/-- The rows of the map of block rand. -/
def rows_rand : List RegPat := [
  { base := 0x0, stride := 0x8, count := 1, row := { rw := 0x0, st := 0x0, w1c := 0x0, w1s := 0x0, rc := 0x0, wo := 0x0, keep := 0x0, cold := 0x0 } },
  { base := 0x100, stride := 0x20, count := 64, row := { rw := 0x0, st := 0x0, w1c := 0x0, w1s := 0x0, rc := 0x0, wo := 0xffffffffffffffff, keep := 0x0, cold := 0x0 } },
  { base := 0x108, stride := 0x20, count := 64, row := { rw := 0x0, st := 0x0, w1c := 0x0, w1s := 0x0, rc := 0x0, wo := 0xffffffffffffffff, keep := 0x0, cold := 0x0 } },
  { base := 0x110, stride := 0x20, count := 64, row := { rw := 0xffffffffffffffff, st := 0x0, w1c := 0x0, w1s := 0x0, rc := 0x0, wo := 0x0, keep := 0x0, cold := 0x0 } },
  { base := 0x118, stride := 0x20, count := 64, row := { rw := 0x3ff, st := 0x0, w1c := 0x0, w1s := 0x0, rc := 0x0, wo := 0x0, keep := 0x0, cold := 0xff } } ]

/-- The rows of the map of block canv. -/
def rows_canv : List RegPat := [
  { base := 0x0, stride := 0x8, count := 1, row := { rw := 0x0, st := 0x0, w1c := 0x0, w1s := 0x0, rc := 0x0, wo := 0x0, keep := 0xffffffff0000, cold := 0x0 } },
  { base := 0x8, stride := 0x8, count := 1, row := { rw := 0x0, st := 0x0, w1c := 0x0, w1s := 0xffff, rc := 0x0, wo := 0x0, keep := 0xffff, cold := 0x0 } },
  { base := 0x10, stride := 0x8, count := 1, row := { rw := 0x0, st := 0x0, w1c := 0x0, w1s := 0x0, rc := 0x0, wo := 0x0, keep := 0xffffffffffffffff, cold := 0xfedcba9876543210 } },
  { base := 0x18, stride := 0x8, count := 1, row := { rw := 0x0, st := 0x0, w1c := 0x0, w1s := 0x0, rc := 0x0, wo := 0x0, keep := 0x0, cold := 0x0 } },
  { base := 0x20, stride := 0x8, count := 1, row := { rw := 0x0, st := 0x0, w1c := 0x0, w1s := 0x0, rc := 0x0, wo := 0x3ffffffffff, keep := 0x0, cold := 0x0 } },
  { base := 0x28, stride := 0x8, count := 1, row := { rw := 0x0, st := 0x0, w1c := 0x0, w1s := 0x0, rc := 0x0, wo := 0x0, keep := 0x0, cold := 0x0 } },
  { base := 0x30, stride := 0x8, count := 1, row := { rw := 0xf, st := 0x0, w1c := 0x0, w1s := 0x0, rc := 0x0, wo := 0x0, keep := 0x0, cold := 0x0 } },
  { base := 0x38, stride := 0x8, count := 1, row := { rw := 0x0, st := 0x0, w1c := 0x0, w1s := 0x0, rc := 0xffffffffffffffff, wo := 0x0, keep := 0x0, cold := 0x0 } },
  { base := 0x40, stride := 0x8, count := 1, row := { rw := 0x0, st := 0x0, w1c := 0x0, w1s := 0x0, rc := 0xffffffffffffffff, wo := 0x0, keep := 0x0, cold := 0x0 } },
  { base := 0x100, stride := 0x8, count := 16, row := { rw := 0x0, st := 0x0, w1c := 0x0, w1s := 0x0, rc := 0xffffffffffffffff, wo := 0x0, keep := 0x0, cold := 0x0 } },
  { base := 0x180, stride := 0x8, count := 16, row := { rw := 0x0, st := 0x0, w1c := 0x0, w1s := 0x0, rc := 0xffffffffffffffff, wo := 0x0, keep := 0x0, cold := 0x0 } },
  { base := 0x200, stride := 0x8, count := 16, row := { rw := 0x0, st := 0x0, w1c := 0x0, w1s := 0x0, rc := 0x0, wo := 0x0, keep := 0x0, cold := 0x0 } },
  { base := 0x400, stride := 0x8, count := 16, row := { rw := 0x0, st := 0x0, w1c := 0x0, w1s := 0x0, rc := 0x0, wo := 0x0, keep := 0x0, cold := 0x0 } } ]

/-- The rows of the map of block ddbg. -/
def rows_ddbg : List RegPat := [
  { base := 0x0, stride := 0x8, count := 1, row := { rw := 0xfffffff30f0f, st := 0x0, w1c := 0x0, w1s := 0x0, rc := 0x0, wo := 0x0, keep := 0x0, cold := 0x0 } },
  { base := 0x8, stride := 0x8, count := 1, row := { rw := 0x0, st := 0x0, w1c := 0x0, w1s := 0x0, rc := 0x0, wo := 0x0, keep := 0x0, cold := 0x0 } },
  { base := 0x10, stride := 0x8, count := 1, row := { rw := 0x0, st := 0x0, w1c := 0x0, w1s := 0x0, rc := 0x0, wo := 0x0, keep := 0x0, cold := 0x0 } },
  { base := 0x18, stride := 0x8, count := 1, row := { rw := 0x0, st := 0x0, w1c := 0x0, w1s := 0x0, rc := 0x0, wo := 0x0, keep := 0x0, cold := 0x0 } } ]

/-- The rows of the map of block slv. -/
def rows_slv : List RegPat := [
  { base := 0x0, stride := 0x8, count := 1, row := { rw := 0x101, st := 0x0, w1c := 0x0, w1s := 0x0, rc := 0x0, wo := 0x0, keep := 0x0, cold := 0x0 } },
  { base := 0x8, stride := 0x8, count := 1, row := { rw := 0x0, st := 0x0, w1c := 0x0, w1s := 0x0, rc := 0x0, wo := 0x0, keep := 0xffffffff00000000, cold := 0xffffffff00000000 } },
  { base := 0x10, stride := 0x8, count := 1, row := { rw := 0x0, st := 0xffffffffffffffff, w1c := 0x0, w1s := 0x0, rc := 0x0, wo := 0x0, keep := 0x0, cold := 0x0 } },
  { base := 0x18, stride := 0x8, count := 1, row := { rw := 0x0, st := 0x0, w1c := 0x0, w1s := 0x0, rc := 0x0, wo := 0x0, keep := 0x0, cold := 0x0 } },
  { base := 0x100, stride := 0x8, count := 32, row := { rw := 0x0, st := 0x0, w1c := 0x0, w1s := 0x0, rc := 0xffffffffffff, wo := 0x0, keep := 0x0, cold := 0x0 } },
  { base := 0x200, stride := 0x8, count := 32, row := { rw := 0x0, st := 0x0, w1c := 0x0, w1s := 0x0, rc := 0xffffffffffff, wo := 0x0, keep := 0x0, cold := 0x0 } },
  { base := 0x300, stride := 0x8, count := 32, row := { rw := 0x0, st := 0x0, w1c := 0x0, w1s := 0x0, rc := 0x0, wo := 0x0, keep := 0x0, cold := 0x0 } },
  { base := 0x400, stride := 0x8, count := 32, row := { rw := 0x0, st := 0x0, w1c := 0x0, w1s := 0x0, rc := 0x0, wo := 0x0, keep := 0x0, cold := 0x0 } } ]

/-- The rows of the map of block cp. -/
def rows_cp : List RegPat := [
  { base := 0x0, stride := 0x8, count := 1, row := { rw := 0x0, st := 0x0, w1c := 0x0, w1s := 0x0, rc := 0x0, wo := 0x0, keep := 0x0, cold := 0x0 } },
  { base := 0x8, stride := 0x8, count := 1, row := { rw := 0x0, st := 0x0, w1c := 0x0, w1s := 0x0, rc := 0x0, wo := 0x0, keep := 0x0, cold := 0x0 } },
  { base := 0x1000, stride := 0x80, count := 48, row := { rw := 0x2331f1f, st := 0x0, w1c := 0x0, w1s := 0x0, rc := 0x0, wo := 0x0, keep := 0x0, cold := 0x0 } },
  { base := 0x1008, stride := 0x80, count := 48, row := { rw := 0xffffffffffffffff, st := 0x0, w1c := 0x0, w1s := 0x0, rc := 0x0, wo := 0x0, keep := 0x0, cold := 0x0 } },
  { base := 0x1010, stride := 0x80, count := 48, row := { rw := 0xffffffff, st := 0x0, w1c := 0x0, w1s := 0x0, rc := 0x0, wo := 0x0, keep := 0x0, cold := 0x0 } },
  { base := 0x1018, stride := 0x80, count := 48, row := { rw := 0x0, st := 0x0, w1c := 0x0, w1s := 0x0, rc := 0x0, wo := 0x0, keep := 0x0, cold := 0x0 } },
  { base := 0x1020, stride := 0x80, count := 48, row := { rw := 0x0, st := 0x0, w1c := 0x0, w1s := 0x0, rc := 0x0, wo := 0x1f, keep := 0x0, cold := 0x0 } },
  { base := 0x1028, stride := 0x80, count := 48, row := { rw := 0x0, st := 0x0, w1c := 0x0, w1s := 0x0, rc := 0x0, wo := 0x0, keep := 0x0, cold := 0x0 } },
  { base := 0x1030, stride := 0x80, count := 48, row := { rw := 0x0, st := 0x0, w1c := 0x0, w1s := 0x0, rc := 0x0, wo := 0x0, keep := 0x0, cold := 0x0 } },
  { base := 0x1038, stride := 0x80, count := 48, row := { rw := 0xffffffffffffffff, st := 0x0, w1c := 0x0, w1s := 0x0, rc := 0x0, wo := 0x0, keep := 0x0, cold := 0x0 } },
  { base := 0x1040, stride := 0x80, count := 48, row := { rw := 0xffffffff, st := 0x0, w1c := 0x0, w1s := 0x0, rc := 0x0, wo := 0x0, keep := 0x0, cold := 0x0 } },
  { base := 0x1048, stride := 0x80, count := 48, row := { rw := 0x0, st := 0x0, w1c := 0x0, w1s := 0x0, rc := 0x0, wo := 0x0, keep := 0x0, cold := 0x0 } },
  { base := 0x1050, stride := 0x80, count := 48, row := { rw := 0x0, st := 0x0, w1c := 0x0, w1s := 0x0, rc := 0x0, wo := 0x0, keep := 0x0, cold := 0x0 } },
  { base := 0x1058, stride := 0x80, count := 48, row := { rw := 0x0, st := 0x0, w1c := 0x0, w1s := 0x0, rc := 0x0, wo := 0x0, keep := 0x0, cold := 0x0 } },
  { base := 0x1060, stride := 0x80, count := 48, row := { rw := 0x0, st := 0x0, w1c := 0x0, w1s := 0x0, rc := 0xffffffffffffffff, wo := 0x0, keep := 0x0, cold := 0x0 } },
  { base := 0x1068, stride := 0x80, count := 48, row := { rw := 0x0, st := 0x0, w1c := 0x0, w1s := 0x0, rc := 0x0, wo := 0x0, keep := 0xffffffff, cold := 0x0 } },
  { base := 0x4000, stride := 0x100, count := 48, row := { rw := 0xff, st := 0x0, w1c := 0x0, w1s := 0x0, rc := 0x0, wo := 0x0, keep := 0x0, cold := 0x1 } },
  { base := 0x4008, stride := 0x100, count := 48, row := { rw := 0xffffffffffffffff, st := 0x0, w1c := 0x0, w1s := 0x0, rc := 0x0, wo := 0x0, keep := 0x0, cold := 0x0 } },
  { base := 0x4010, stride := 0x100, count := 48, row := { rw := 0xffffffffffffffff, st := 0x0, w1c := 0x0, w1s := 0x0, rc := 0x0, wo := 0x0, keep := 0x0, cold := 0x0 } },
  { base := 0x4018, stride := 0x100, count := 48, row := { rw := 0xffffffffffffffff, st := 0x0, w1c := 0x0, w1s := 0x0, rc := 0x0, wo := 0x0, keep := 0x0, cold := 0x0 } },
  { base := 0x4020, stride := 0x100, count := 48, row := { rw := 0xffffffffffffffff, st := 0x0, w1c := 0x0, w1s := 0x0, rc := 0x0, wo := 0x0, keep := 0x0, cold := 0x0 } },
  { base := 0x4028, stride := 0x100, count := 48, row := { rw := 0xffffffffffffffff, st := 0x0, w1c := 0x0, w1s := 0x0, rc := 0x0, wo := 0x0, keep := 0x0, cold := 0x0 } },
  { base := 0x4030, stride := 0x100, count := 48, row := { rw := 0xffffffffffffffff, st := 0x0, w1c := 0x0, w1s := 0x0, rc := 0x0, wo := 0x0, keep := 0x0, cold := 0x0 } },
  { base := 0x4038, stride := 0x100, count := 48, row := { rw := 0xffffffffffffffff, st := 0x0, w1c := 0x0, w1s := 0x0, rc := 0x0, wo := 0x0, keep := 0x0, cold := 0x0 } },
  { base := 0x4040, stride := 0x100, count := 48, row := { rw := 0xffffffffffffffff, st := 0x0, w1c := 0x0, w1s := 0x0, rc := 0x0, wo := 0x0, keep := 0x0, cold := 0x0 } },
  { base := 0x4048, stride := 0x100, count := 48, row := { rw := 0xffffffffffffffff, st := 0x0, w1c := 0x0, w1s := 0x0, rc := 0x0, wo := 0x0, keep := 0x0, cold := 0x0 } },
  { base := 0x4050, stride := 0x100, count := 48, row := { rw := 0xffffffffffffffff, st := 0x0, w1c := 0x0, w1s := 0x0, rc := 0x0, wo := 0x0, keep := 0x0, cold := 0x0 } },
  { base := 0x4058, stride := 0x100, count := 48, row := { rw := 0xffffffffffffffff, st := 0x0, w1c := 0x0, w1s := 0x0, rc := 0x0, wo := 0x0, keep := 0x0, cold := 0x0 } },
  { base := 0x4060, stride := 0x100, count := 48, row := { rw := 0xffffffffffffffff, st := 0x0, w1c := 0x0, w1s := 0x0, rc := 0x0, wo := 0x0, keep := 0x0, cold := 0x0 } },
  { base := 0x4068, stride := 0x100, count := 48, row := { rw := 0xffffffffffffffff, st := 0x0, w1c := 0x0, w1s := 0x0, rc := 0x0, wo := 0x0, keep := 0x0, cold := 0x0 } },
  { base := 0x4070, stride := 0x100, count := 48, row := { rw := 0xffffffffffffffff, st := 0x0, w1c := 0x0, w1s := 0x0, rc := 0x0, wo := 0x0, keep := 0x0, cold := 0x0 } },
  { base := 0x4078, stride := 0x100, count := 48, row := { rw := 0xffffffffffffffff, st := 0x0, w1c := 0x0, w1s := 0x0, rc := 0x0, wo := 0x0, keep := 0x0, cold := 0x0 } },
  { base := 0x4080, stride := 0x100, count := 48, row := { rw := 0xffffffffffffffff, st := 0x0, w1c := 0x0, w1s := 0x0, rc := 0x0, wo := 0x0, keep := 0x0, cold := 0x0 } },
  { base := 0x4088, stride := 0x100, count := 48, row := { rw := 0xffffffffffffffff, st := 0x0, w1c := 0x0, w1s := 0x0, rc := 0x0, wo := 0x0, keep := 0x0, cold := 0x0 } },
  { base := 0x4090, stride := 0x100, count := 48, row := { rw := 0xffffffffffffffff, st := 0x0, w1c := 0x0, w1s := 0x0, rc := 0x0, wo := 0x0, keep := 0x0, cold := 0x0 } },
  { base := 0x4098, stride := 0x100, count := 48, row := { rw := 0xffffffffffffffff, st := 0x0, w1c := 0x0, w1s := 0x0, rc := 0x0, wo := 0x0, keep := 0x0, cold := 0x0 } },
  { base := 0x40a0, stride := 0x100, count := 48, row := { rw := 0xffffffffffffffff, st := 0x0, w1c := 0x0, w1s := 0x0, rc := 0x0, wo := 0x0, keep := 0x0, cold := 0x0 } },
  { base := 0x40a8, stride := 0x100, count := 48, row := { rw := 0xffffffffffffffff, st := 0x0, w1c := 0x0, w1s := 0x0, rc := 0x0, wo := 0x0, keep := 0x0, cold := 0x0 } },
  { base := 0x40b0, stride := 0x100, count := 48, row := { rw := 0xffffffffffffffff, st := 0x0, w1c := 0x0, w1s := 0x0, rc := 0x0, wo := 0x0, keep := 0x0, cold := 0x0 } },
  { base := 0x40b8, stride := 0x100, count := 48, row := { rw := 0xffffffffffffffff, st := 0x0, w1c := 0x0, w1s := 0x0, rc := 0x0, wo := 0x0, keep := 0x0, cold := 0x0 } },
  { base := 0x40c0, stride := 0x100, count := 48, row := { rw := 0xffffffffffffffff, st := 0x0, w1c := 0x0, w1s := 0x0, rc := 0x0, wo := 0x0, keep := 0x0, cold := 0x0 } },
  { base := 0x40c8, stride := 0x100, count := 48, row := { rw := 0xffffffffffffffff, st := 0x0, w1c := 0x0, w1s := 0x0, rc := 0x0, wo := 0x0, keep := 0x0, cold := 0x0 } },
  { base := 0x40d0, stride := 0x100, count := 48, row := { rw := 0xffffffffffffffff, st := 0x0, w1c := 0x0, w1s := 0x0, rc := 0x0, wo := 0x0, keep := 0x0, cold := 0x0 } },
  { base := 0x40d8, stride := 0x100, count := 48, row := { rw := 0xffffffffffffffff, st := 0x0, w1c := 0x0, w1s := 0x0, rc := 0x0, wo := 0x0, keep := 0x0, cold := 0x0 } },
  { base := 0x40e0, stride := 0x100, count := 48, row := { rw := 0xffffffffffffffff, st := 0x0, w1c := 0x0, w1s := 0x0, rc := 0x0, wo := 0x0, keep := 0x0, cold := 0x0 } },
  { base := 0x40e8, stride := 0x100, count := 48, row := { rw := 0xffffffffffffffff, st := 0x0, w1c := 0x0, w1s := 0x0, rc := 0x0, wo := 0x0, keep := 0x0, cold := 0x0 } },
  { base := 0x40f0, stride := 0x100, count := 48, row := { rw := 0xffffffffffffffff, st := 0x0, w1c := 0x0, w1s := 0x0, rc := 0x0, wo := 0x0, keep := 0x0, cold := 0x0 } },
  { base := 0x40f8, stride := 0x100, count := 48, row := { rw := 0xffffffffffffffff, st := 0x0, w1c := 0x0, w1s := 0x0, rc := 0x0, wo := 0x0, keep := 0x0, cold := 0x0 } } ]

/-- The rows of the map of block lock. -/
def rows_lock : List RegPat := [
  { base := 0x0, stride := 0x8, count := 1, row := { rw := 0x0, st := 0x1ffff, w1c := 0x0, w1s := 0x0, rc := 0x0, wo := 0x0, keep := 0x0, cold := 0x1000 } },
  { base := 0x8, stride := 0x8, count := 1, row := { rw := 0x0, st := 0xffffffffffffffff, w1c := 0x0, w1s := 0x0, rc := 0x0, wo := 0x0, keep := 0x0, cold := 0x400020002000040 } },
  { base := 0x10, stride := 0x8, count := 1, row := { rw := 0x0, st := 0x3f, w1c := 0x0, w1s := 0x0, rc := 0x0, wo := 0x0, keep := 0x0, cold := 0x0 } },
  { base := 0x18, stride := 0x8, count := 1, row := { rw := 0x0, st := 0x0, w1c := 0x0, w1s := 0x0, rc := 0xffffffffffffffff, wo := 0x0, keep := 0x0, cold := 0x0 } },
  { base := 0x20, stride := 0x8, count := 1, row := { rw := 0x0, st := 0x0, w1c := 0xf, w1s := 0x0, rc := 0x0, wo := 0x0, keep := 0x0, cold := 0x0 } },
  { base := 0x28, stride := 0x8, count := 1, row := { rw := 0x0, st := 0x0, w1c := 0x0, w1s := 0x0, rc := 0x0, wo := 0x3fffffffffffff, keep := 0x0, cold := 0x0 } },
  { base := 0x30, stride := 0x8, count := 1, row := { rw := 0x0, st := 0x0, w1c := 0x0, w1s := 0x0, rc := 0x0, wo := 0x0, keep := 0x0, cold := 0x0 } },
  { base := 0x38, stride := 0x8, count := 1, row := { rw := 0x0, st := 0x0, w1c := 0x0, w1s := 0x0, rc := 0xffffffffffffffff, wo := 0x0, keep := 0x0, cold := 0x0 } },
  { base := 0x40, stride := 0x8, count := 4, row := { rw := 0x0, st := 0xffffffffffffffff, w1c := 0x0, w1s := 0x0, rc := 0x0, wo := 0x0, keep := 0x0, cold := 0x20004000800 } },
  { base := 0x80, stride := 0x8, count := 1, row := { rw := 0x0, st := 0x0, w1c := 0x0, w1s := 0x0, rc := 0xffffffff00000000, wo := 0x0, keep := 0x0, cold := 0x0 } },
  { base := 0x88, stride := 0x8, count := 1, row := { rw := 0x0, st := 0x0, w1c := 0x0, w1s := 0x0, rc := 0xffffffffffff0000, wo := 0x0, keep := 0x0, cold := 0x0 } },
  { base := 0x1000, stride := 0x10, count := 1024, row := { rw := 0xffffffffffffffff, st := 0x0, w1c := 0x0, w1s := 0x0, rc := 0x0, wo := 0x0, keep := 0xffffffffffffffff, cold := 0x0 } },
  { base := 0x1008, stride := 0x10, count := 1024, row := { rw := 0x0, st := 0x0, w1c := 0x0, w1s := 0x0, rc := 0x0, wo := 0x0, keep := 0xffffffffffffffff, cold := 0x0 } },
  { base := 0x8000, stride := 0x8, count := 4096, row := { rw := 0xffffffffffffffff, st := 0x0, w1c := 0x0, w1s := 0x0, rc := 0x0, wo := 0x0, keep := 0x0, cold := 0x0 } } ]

---

:: Task requirements ::
Look for the line with "cold := 0x20004000800" in the listing above. Print it and each later line exactly, ending with the last line.

:: Response below ::
  { base := 0x40, stride := 0x8, count := 4, row := { rw := 0x0, st := 0xffffffffffffffff, w1c := 0x0, w1s := 0x0, rc := 0x0, wo := 0x0, keep := 0x0, cold := 0x20004000800 } },
  { base := 0x80, stride := 0x8, count := 1, row := { rw := 0x0, st := 0x0, w1c := 0x0, w1s := 0x0, rc := 0xffffffff00000000, wo := 0x0, keep := 0x0, cold := 0x0 } },
  { base := 0x88, stride := 0x8, count := 1, row := { rw := 0x0, st := 0x0, w1c := 0x0, w1s := 0x0, rc := 0xffffffffffff0000, wo := 0x0, keep := 0x0, cold := 0x0 } },
  { base := 0x1000, stride := 0x10, count := 1024, row := { rw := 0xffffffffffffffff, st := 0x0, w1c := 0x0, w1s := 0x0, rc := 0x0, wo := 0x0, keep := 0xffffffffffffffff, cold := 0x0 } },
  { base := 0x1008, stride := 0x10, count := 1024, row := { rw := 0x0, st := 0x0, w1c := 0x0, w1s := 0x0, rc := 0x0, wo := 0x0, keep := 0xffffffffffffffff, cold := 0x0 } },
  { base := 0x8000, stride := 0x8, count := 4096, row := { rw := 0xffffffffffffffff, st := 0x0, w1c := 0x0, w1s := 0x0, rc := 0x0, wo := 0x0, keep := 0x0, cold := 0x0 } } ]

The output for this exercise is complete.